The product is a uniform and stable L-histidine A crystal form, the purity measured by an amino acid analyzer is 99.8%, the light transmittance measured by the method of the 2020 edition of Chinese pharmacopoeia is 99.6%, the chloride is less than 0.02%, and no other amino acid is detected. Meets the standard requirements of the 2020 edition of Chinese pharmacopoeia. The product is L-histidine A crystal form, is a single crystal form, and a typical crystal form diagram under an optical digital microscope is shown in figure 17. The Differential Scanning Calorimeter (DSC) spectrum is shown in figure 20, which shows that the impurity peak is not generated, and the crystal form is single.
In the above embodiments 1 to 17, the antioxidant in the S3 is one or more of ascorbic acid, uric acid, tea polyphenol, sulfite or dithionite, and the addition amount is 0.1 to 0.5% by weight of histidine. And in the step S4, stirring and cooling, wherein the cooling rate is 10-20 ℃ per hour, and cooling to 2-15 ℃. And the drying temperature in the step S4 is 70-75 ℃ and the vacuum drying is carried out.
The product is uniform and stable crystal form A, the light transmission is more than 99.5%, and the impurities and various indexes meet the requirements of drug standards.
Comparative example
2000ML of histidine nanofiltration solution prepared in the first example is heated to 70 ℃ and concentrated under vacuum, the histidine nanofiltration solution is about turbid when the histidine nanofiltration solution is about 200mL, the histidine nanofiltration solution is continuously concentrated until the histidine nanofiltration solution is about 80mL (the content is about 30%), the histidine nanofiltration solution is stopped concentrating, the histidine nanofiltration solution is cooled and crystallized to 10 ℃, and 25g of crude product is obtained through separation.
Taking 25g of crude salt, adding 250mL of pure water, heating and dissolving, regulating the pH to 7.6 by using potassium hydroxide, adding 2.0g of active carbon, decoloring for 30 minutes, filtering while the solution is hot, adding 0.1g of ascorbic acid into a 500mL reaction bottle, stirring at 75rpm and cooling and crystallizing at 15 ℃ per hour, when a large amount of crystallization occurs, regulating the stirring speed to 110rpm, continuously cooling to 5 ℃, standing for 2 hours, crystallizing, and separating to obtain 13g of crude product with the yield of about 52%.
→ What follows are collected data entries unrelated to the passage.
/-- RC_READ: a read of a register into a core's register; RC fields return their value and are cleared, and an event recorded
in the same clock remains: `more` is added to the first RC field that the read cleared (00 R15). -/
def execRcRead (l : LaneId) (core pc addr size rd : Nat) (signed : Bool) (more : Nat) (who : Runner) (s : State) :
    Host.Outcome State Fault Refusal :=
  if !s.coreUp l core || !accessSize size then .next s
  else .next (s.guarded l core pc addr size false who (fun s =>
    if !(inPeripheral addr || inWindow addr) then s.accessFault l core pc addr false
    else match (if inPeripheral addr then none else s.oweFault l core pc) with
    | some t => t
    | none =>
      -- a load from a bridge region closes the core's buffer (10 R287)
      let s := if inPeripheral addr then s else s.wcIssue l core
      if !(inPeripheral addr || laneEnd addr) && !s.linkUp l then s.readEnter l core pc addr size rd signed false
      else
        let t := s.localLoad l core pc addr size rd signed
        match regAt addr with
        | some (reg, r) =>
          match r.flds.find? (fun f => f.acc = .rc && decide (nAnd (byteMask (addr - reg) size) (fMask f) ≠ 0)) with
          | some f =>
            let g : Fld := ⟨reg, f.hi, f.lo⟩
            if r.view = .lane then t.lcount l g more else t.hcount g more
          | none => t
        | none => t))

end Sys2Proof.Machine
end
13G of crude product is taken, 120mL of pure water is added for dissolution, 0.7g of medicinal carbon is added for decolorization for 20 minutes, 0.1g of ascorbic acid is added into the decolorized solution, the temperature is reduced at 15 ℃ per hour, the stirring speed is reduced to 100rpm when a large amount of crystallization occurs, the decolorized solution is reduced to 10 ℃ for stirring for 2 hours, separation and vacuum drying at 70 ℃ are carried out, and the finished product L-histidine of 7.6g is obtained, and the yield is 58.5%.
The histidine prepared by the conventional method is detected to be amorphous powder, the purity is 97.5%, the light transmittance is 93.6%, and 2.5% of other amino acids are not in accordance with the requirements of medicine. A typical crystal form diagram under an optical digital microscope is shown in FIG. 18, and a Differential Scanning Calorimeter (DSC) diagram is shown in FIG. 21, which shows that two L-histidine crystal forms exist and impurities exist.
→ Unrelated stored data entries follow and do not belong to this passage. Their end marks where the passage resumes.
-- ==== Sys2Proof/Certificates/Slice0/Obligations.lean ====
section
/-! DEFINITION. The statements for the provers, from the numbered rules of the spec: every family of commands and every kind of state. -/

open Sys2Proof Sys2Proof.Machine

/-- R55, R56: a marker within WIN of its edge, or any marker in hub loss, is accepted: MARKER_OK is set and the next cycle is
lengthened by its offset, at most SLEW in all; any other is rejected: counted, with MARKER_OK cleared. Only the lane changes. -/
def Obligations.TickMarkerAcceptedOrRejected : Prop :=
  ∀ (s : State) (l : LaneId) (offset : Int), s.ticking l = true →
    (offset.natAbs ≤ 10 * s.lf l TCK_SYNC_WIN ∨ s.lf l TCK_STATUS_HUB_LOSS = 1 →
      ∃ t, exec (.tickMarker l offset) s = .next t ∧ t.lf l TCK_STATUS_MARKER_OK = 1 ∧
        (t.lane l).tick.nextAdj = clampInt (10 * s.lf l TCK_SYNC_SLEW)
          ((s.lane l).tick.nextAdj + clampInt (10 * s.lf l TCK_SYNC_SLEW) offset) ∧
        t.lf l TCK_CNT_MREJ = s.lf l TCK_CNT_MREJ ∧ t.lf l TCK_FRAME = s.lf l TCK_FRAME ∧ LaneOnly l s t) ∧
    (10 * s.lf l TCK_SYNC_WIN < offset.natAbs → s.lf l TCK_STATUS_HUB_LOSS ≠ 1 →
      ∃ t, exec (.tickMarker l offset) s = .next t ∧ t.lf l TCK_STATUS_MARKER_OK = 0 ∧
        t.lf l TCK_CNT_MREJ = satAdd 0xFFFF (s.lf l TCK_CNT_MREJ) 1 ∧ t.lf l TCK_INT_STAT_MARKER_REJ = 1 ∧
        (t.lane l).tick.nextAdj = (s.lane l).tick.nextAdj ∧ t.lf l TCK_FRAME = s.lf l TCK_FRAME ∧
        LaneEvt l s t)

/-- R54, R57: at its threshold a lane enters hub loss, leaves hub loss, or falls out of step and withholds its images; its frame
counter and everything outside the lane stay. -/
def Obligations.TickThresholdsAct : Prop :=
  ∀ (s : State) (l : LaneId), s.ticking l = true →
    (s.lf l TCK_SYNC_LOSS_LIM ≤ (s.lane l).tick.rejRun → (s.lane l).tick.rejRun ≠ 0 → s.lf l TCK_STATUS_HUB_LOSS = 0 →
      ∃ t, exec (.hubLossEnter l) s = .next t ∧ t.lf l TCK_STATUS_HUB_LOSS = 1 ∧ t.lf l TCK_INT_STAT_HUB_LOSS = 1 ∧
        t.lf l TCK_FRAME = s.lf l TCK_FRAME ∧ LaneEvt l s t) ∧
    (8 ≤ (s.lane l).tick.inRun → s.lf l TCK_STATUS_HUB_LOSS = 1 →
      ∃ t, exec (.hubLossLeave l) s = .next t ∧ t.lf l TCK_STATUS_HUB_LOSS = 0 ∧ t.lf l TCK_FRAME = s.lf l TCK_FRAME ∧
        LaneEvt l s t) ∧
    (2 ≤ (s.lane l).tick.beatOut → s.lf l TCK_STATUS_OUT_OF_STEP = 0 →
      ∃ t, exec (.laneOutOfStep l) s = .next t ∧ t.lf l TCK_STATUS_OUT_OF_STEP = 1 ∧ (t.lane l).rt.withhold = true ∧
        t.lf l TCK_FRAME = s.lf l TCK_FRAME ∧ LaneEvt l s t)

/-- R53, R54: at a beat a lane corrects its local time to the median of the three beats less their link delays, with one counting
neighbour by half the offset, with none not at all; two consecutive beats more than 2 µs off put it out of step. -/
def Obligations.SyncBeatCorrectsToMedian : Prop :=
  ∀ (s : State) (l : LaneId) (p q : Int), s.ticking l = true →
    (s.beatCounts l.prev = true → s.beatCounts l.next = true →
      ∃ t, exec (.syncBeat l (some p) (some q)) s = .next t ∧
        (t.lane l).tick.adj = (s.lane l).tick.adj
          + median3 0 (p - (s.lf l XCH_LINK_DELAY_PREV : Int)) (q - (s.lf l XCH_LINK_DELAY_NEXT : Int)) ∧
        ((median3 0 (p - (s.lf l XCH_LINK_DELAY_PREV : Int)) (q - (s.lf l XCH_LINK_DELAY_NEXT : Int))).natAbs ≤ 2000 →
          (t.lane l).tick.beatOut = 0) ∧
        (2000 < (median3 0 (p - (s.lf l XCH_LINK_DELAY_PREV : Int)) (q - (s.lf l XCH_LINK_DELAY_NEXT : Int))).natAbs →
          1 ≤ (s.lane l).tick.beatOut → s.lf l TCK_STATUS_OUT_OF_STEP = 0 →
          t.lf l TCK_STATUS_OUT_OF_STEP = 1 ∧ (t.lane l).rt.withhold = true)) ∧
    (s.beatCounts l.prev = true →
      ∃ t, exec (.syncBeat l (some p) none) s = .next t ∧
        (t.lane l).tick.adj = (s.lane l).tick.adj + (p - (s.lf l XCH_LINK_DELAY_PREV : Int)) / 2) ∧
    (s.beatCounts l.next = true →
      ∃ t, exec (.syncBeat l none (some q)) s = .next t ∧
        (t.lane l).tick.adj = (s.lane l).tick.adj + (q - (s.lf l XCH_LINK_DELAY_NEXT : Int)) / 2) ∧
    (∃ t, exec (.syncBeat l none none) s = .next t ∧ (t.lane l).tick.adj = (s.lane l).tick.adj)

/-- R78, R79, R116: a lane's core sets class-done bits, reads the low half of the frame counter with the upper half captured, and
has the verify list of a new count judged. -/
def Obligations.TickAndListRegisters : Prop :=
  ∀ (s : State) (l : LaneId), (s.lane l).supplied = true →
    (∀ w : Word, ∃ t, exec (.tckClsDoneWrite l w) s = .next t ∧
      t.lf l TCK_CLS_DONE = nOr (s.lf l TCK_CLS_DONE) w.toNat % 256 ∧ LaneOnly l s t) ∧
    (∀ core rd who, core < 5 → s.lets l core TCK_FRAME.reg 4 false who = true →
      ∃ t, exec (.tckFrameLowRead l core rd who) s = .next t ∧
      xReg (t.core l core) rd = (if rd = 0 then 0 else BitVec.ofNat 64 (s.lf l TCK_FRAME % 2 ^ 32)) ∧
      (t.lane l).tick.frameHi = s.lf l TCK_FRAME / 2 ^ 32 ∧ (t.lane l).regs = (s.lane l).regs) ∧
    (∀ v, v ≤ 256 → s.laneMode l = .configure →
      ∃ t, exec (.xchVcountWrite l 4 v) s = .next t ∧ mapFind (t.lane l).tick.dueRegs XCH_VCOUNT.reg = some v ∧
        t.lf l XCH_STATUS_VLIST_ERR = b2n (vlistBad
          (((s.lfSet l XCH_VCOUNT v).lregSet l XCH_VLIST.reg (BitVec.ofNat 64 (s.comingReg l XCH_VLIST.reg))).ventries l))) ∧
    (∀ v, 256 < v → v < 512 → s.laneMode l = .configure → exec (.xchVcountWrite l 4 v) s = .next s)

/-- R60, R61, R117: the phases of a cycle follow each other: A at the end of L with the banks sealed and the image sent to both
neighbours, P (or phase code 6 without tasks, the model's reading) at the end of A, E after the plain passes, V (with phase code 6
again while no task runs) after the encoded passes or at the safety deadline, and G from the non-safety deadline on
unless the lane stops its tasks there. -/
def Obligations.PhasesFollowEachOther : Prop :=
  ∀ (s : State) (l : LaneId), s.ticking l = true →
    (∃ t, exec (.endOfL l) s = .next t ∧ t.lf l TCK_STATUS_PHASE = 1 ∧ t.lf l TCK_INT_STAT_END_L = 1 ∧ (t.lane l).xch.sealed = true ∧
      (s.basesSet l = true → s.laneMode l ≠ .split →
        t.tx = [⟨.linkPacket, l.prev.idx, 2, linkPacket 2 l l.prev (s.frame l) (s.lreg l XCH_LAYOUT.reg).toNat (t.ownImage l)⟩,
          ⟨.linkPacket, l.next.idx, 2, linkPacket 2 l l.next (s.frame l) (s.lreg l XCH_LAYOUT.reg).toNat (t.ownImage l)⟩] ++ s.tx)) ∧
    (s.lf l TCK_STATUS_PHASE = 1 →
      ∃ t, exec (.endOfA l) s = .next t ∧ t.lf l TCK_INT_STAT_END_A = 1 ∧
        t.lf l TCK_STATUS_PHASE = if t.tasksRun l then 2 else 6) ∧
    (∀ rs, s.lf l TCK_STATUS_PHASE = 2 → (s.lane l).tick.stopped = false → safeMode (s.laneMode l) = true →
      ∃ t, exec (.enterPhaseE l rs) s = .next t ∧ t.lf l TCK_STATUS_PHASE = 3) ∧
    (∀ es ns since, s.beforeV l = true → s.lf l TCK_STATUS_PHASE = 3 ∨ s.tasksRun l = false ∨ safeMode (s.laneMode l) = false →
      ∃ t, exec (.enterPhaseV l es ns since) s = .next t ∧ t.lf l TCK_STATUS_PHASE = if t.tasksRun l then 4 else 6) ∧
    (∀ es ns, s.beforeV l = true →
      ∃ t, exec (.safetyDeadline l es ns) s = .next t ∧ t.lf l TCK_STATUS_PHASE = if t.tasksRun l then 4 else 6) ∧
    (∀ es ns, s.beforeV l = false → s.tasksRun l = false →
      ∃ t, exec (.safetyDeadline l es ns) s = .next t ∧ t.lf l TCK_INT_STAT_DL_SAFE = 1 ∧
        t.lf l TCK_STATUS_PHASE = s.lf l TCK_STATUS_PHASE ∧ LaneOnly l s t) ∧
    (∀ rs pages wend, s.lf l TCK_STATUS_PHASE = 4 →
      ∃ t, exec (.nonsafetyDeadline l rs pages wend) s = .next t ∧ t.lf l TCK_INT_STAT_DL_NS = 1 ∧
        t.lf l TCK_STATUS_PHASE = if s.tasksRun l && (t.lane l).tick.stopped then 6 else 5)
It is to be understood that the examples are provided by way of illustration only and are not intended to limit the scope of the invention. Any modifications, equivalent substitutions and improvements made within the spirit and principles of the present invention should be included in the scope of the present invention as set forth in the appended claims.